● **YOUR GOAL**
Give a single number in reply. It is the count of lines below that contain the string "hscaled".

● **SUPPLIED MATERIAL**
/-- Settles O53: the settled words have the values of the device's sums, and those are the sums over the real numbers. -/
theorem smallTransformsAreExact : Obligations.SmallTransformsAreExact := by
  intro B x sp hB
  refine ⟨fun _ hx k hk => ?_, fun _ _ hre him n hn => ?_⟩
  · obtain ⟨v, hv⟩ := exists_gridValues hx
    have hsamples := realSamples_of_gridValues hv
    have hvre : realSamples (deviceXfm.fwd B x).re k = exactFwdRe B v k / 2 ^ 8 :=
      wordValue_of_gridValue (hasValue_fwd_re hB hv Config.xfmDraw hk)
    have hvim : realSamples (deviceXfm.fwd B x).im k = exactFwdIm B v k / 2 ^ 8 :=
      wordValue_of_gridValue (hasValue_fwd_im hB hv Config.xfmDraw hk)
    rw [hsamples, realFwdRe_mul, realFwdIm_mul, ← exactFwdRe_eq_real hB v hk, ← exactFwdIm_eq_real hB v hk]
    exact ⟨hvre.trans (by ring), hvim.trans (by ring)⟩
  · obtain ⟨re, hvre⟩ := exists_gridValues hre
    obtain ⟨im, hvim⟩ := exists_gridValues him
    have hvalue : realSamples (deviceXfm.inv B sp) n = exactInv B re im n / 2 ^ 8 :=
      wordValue_of_gridValue (hasValue_inv hB Config.xfmDraw hvre hvim hn)
    rw [Spectrum.reals, realSamples_of_gridValues hvre, realSamples_of_gridValues hvim, realInv_mul,
      ← exactInv_eq_real hB re im hn]
    exact hvalue.trans (by ring)

end Sys2Proof.TransformWords
end

section
/-! SUPPORT and statement of integer data in the frequency domain. For `T = 2` and `T = 4` and integers of magnitude up to 8 no
operation of a partition rounds, so its word is the exact circular convolution of its frame and its segment, whose back half
is the linear one; the partitions add up to the linear convolution (R143, R145, R169). -/

namespace Sys2Proof.IntegerPartitions

open Sys2Proof Sys2Proof.Machine Sys2Proof.Binary32 Sys2Proof.SpectralTransform Sys2Proof.IntegerData
open Sys2Proof.TransformWords

/-! ### Integers on the grid -/

theorem gridValues_map_flInt {u : List ℤ} (h : ∀ a ∈ u, a.natAbs ≤ 8) : GridValues (u.map flInt) (u.map (2 ^ 8 * ·)) := by
  rw [GridValues, List.forall₂_map_left_iff, List.forall₂_map_right_iff, List.forall₂_same]
  intro a ha
  have hle := h a ha
  refine ⟨by omega, ?_⟩
  have hvalue := hasValue_flInt_of_le (i := a) (by omega)
  rwa [show (2 ^ 8 * a) * 2 ^ 141 = a * 2 ^ 149 by ring]

theorem getD_map_mul (c : ℤ) (v : List ℤ) (i : Nat) : (v.map (c * ·)).getD i 0 = c * v.getD i 0 := by
  conv_lhs => rw [← mul_zero c, List.getD_map (f := (c * ·))]

theorem exactFwdRe_map_mul (B : Nat) (c : ℤ) (v : List ℤ) (k : Nat) :
    exactFwdRe B (v.map (c * ·)) k = c * exactFwdRe B v k := by
  simp only [exactFwdRe, getD_map_mul]
  split_ifs <;> ring

theorem exactFwdIm_map_mul (B : Nat) (c : ℤ) (v : List ℤ) (k : Nat) :
    exactFwdIm B (v.map (c * ·)) k = c * exactFwdIm B v k := by
  simp only [exactFwdIm, getD_map_mul]
  split_ifs <;> ring

theorem exactInv_map_mul (B : Nat) (c : ℤ) (re im : List ℤ) (n : Nat) :
    exactInv B (re.map (c * ·)) (im.map (c * ·)) n = c * exactInv B re im n := by
  simp only [exactInv, getD_map_mul]
  split_ifs <;> ring

theorem representable_of_le {z : ℤ} (hz : z.natAbs ≤ 2 ^ 24) : Representable (z * 2 ^ 149).natAbs := by
  rw [Int.natAbs_mul]
  exact representable_mul_pow hz (by omega)

section Small
variable {B : Nat} (hB : B = 1 ∨ B = 2)
include hB

/-! ### The spectrum of integers -/

theorem hasValue_spectrum_re {u : List ℤ} (h : ∀ a ∈ u, a.natAbs ≤ 8) {k : Nat} (hk : k ≤ B) :
    HasValue ((deviceXfm.fwd B (u.map flInt)).re.getD k 0#32) (exactFwdRe B u k * 2 ^ 149) := by
  have hvalue := hasValue_fwd_re hB (gridValues_map_flInt h) Config.xfmDraw hk
  rw [exactFwdRe_map_mul] at hvalue
  rwa [show exactFwdRe B u k * 2 ^ 149 = 2 ^ 8 * exactFwdRe B u k * 2 ^ 141 by ring]

theorem hasValue_spectrum_im {u : List ℤ} (h : ∀ a ∈ u, a.natAbs ≤ 8) {k : Nat} (hk : k ≤ B) :
    HasValue ((deviceXfm.fwd B (u.map flInt)).im.getD k 0#32) (exactFwdIm B u k * 2 ^ 149) := by
  have hvalue := hasValue_fwd_im hB (gridValues_map_flInt h) Config.xfmDraw hk
  rw [exactFwdIm_map_mul] at hvalue
  rwa [show exactFwdIm B u k * 2 ^ 149 = 2 ^ 8 * exactFwdIm B u k * 2 ^ 141 by ring]

/-! ### The scaled product of two spectra (R171) -/

/-- The scale `1 / (2*B)` in units of `2^-8`. -/
def scaleUnits (B : Nat) : ℤ := if B = 1 then 128 else 64

theorem hasValue_scale : HasValue (fdScale B) (scaleUnits B * 2 ^ 141) := by
  rcases hB with rfl | rfl
  · exact hasValue_fdScale_two_pow (k := 0) (by omega)
  · exact hasValue_fdScale_two_pow (k := 1) (by omega)

/-- The exact product of two spectra, bin by bin: its real and its imaginary parts. -/
def productRe (B : Nat) (u g : List ℤ) : List ℤ := (List.range (B + 1)).map fun k =>
  exactFwdRe B u k * exactFwdRe B g k - exactFwdIm B u k * exactFwdIm B g k

def productIm (B : Nat) (u g : List ℤ) : List ℤ := (List.range (B + 1)).map fun k =>
  exactFwdRe B u k * exactFwdIm B g k + exactFwdIm B u k * exactFwdRe B g k

/-- One bin of `CMUL` on integers of magnitude up to 32: six products, a difference and a sum, none of them rounded. -/
theorem gridValue_cmulBin {xr xi hr hi : Word} {a b c d : ℤ} (hxr : HasValue xr (a * 2 ^ 149)) (hxi : HasValue xi (b * 2 ^ 149))
    (hhr : HasValue hr (c * 2 ^ 149)) (hhi : HasValue hi (d * 2 ^ 149)) (ha : a.natAbs ≤ 32) (hb : b.natAbs ≤ 32)
    (hc : c.natAbs ≤ 32) (hd : d.natAbs ≤ 32) :
    GridValue (cmulBin xr xi hr hi (fdScale B)).1 (scaleUnits B * (a * c - b * d)) ∧
    GridValue (cmulBin xr xi hr hi (fdScale B)).2 (scaleUnits B * (a * d + b * c)) := by
  have hprod : ∀ {p q : ℤ}, p.natAbs ≤ 32 → q.natAbs ≤ 32 → (p * q).natAbs ≤ 2 ^ 10 := fun hp hq => by
    rw [Int.natAbs_mul]
    exact (Nat.mul_le_mul hp hq).trans (by norm_num)
  have hmul : ∀ {v w : Word} {p q : ℤ}, HasValue v (p * 2 ^ 149) → HasValue w (q * 2 ^ 149) → p.natAbs ≤ 32 →
      q.natAbs ≤ 32 → HasValue (fmul v w) (p * q * 2 ^ 149) := fun hv hw hp hq =>
    hasValue_fmul hv hw (representable_of_le ((hprod hp hq).trans (by omega))) (by ring)
  have hscaled : ∀ {w : Word} {z : ℤ}, z.natAbs ≤ 2 ^ 11 → HasValue w (z * 2 ^ 149) →
      GridValue (fmul (fdScale B) w) (scaleUnits B * z) := fun {w z} hz hw => by
    have hunits : (scaleUnits B * z).natAbs ≤ 2 ^ 18 := by
      rw [scaleUnits]
      split <;> omega
    refine ⟨hunits, hasValue_fmul (hasValue_scale hB) hw ?_ (by ring)⟩
    rw [Int.natAbs_mul]
    exact representable_mul_pow (hunits.trans (by omega)) (by omega)
  have hac := hprod ha hc
  have hbd := hprod hb hd
  have had := hprod ha hd
  have hbc := hprod hb hc
  have hdiff := hasValue_fsub (hmul hxr hhr ha hc) (hmul hxi hhi hb hd)
    (by rw [← sub_mul]; exact representable_of_le (by omega))
  have hsum := hasValue_fadd (hmul hxr hhi ha hd) (hmul hxi hhr hb hc)
    (by rw [← add_mul]; exact representable_of_le (by omega))
  rw [← sub_mul] at hdiff
  rw [← add_mul] at hsum
  exact ⟨hscaled (by omega) hdiff, hscaled (by omega) hsum⟩

theorem gridValues_cmul {u g : List ℤ} (hu : ∀ a ∈ u, a.natAbs ≤ 8) (hg : ∀ a ∈ g, a.natAbs ≤ 8) :
    GridValues (cmul B (deviceXfm.fwd B (u.map flInt)) (deviceXfm.fwd B (g.map flInt)) (fdScale B)).re
      ((productRe B u g).map (scaleUnits B * ·)) ∧
    GridValues (cmul B (deviceXfm.fwd B (u.map flInt)) (deviceXfm.fwd B (g.map flInt)) (fdScale B)).im
      ((productIm B u g).map (scaleUnits B * ·)) := by
  have hbin := fun k (hk : k ≤ B) =>
    gridValue_cmulBin hB (hasValue_spectrum_re hB hu hk) (hasValue_spectrum_im hB hu hk) (hasValue_spectrum_re hB hg hk)
      (hasValue_spectrum_im hB hg hk) (natAbs_exactFwdRe_le B (natAbs_getD_le hu) k) (natAbs_exactFwdIm_le B (natAbs_getD_le hu) k)
      (natAbs_exactFwdRe_le B (natAbs_getD_le hg) k) (natAbs_exactFwdIm_le B (natAbs_getD_le hg) k)
  simp only [GridValues, cmul, productRe, productIm, List.map_map, List.forall₂_map_left_iff, List.forall₂_map_right_iff,
    List.forall₂_same, List.mem_range]
  exact ⟨fun k hk => (hbin k (Nat.le_of_lt_succ hk)).1, fun k hk => (hbin k (Nat.le_of_lt_succ hk)).2⟩

/-! ### One partition of one frame -/

/-- The back half of the circular convolution of a frame and a segment of `B` coefficients: the linear one. -/
def segmentConvolution (B : Nat) (u g : List ℤ) (n : Nat) : ℤ := ∑ t ∈ Finset.range B, g.getD t 0 * u.getD (B + n - t) 0

/-- R168 for `T = 2` and `T = 4`, for a segment whose second half is zero. -/
theorem exactInv_product {u g : List ℤ} (hg : ∀ t, B ≤ t → g.getD t 0 = 0) {n : Nat} (hn : n < B) :
    exactInv B (productRe B u g) (productIm B u g) (B + n) = 2 * B * segmentConvolution B u g n := by
  simp only [List.getD_eq_getElem?_getD] at hg
  rcases hB with rfl | rfl
  · obtain rfl : n = 0 := by omega
    simp [exactInv, productRe, exactFwdRe, exactFwdIm, segmentConvolution, List.range_succ, hg 1 le_rfl]
    ring
  · have hg2 := hg 2 (by omega)
    have hg3 := hg 3 (by omega)
    interval_cases n <;>
      simp [exactInv, productRe, productIm, exactFwdRe, exactFwdIm, segmentConvolution, List.range_succ,
        Finset.sum_range_succ, hg2, hg3] <;> ring

theorem hasValue_partition {u g : List ℤ} (hu : ∀ a ∈ u, a.natAbs ≤ 8) (hg : ∀ a ∈ g, a.natAbs ≤ 8)
    (hpad : ∀ t, B ≤ t → g.getD t 0 = 0) {n : Nat} (hn : n < B) :
    HasValue ((deviceXfm.inv B (cmul B (deviceXfm.fwd B (u.map flInt)) (deviceXfm.fwd B (g.map flInt)) (fdScale B))).getD
      (B + n) 0#32) (segmentConvolution B u g n * 2 ^ 149) := by
  obtain ⟨hre, him⟩ := gridValues_cmul hB hu hg
  have hvalue := hasValue_inv hB Config.xfmDraw hre him (n := B + n) (by omega)
  have hunits : scaleUnits B * (2 * B) = 2 ^ 8 := by rcases hB with rfl | rfl <;> rfl
  rw [exactInv_map_mul, exactInv_product hB hpad hn, ← mul_assoc, hunits] at hvalue
  rwa [show segmentConvolution B u g n * 2 ^ 149 = 2 ^ 8 * segmentConvolution B u g n * 2 ^ 141 by ring]

end Small

/-! ### The frames and the segments of integer lists (R130, R134) -/

theorem sampleBack_add (xs : List ℤ) (a i k : Nat) : sampleBack xs (a + i) (a + k) = sampleBack xs i k := by
  simp only [sampleBack, Nat.add_le_add_iff_left, Nat.add_sub_add_left]

/-- Frame `m` of the stream: word `i` is sample `m*B + i - B`, 0 before the stream began. -/
def frameInts (xs : List ℤ) (B m : Nat) : List ℤ := (List.range (2 * B)).map fun i => sampleBack xs (m * B + i) B

/-- Segment `j` of the impulse response, padded to `2*B`. -/
def segmentInts (ir : List ℤ) (B j : Nat) : List ℤ :=
  (List.range (2 * B)).map fun t => if t < B then ir.getD (j * B + t) 0 else 0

● **TASK OUTPUT**
2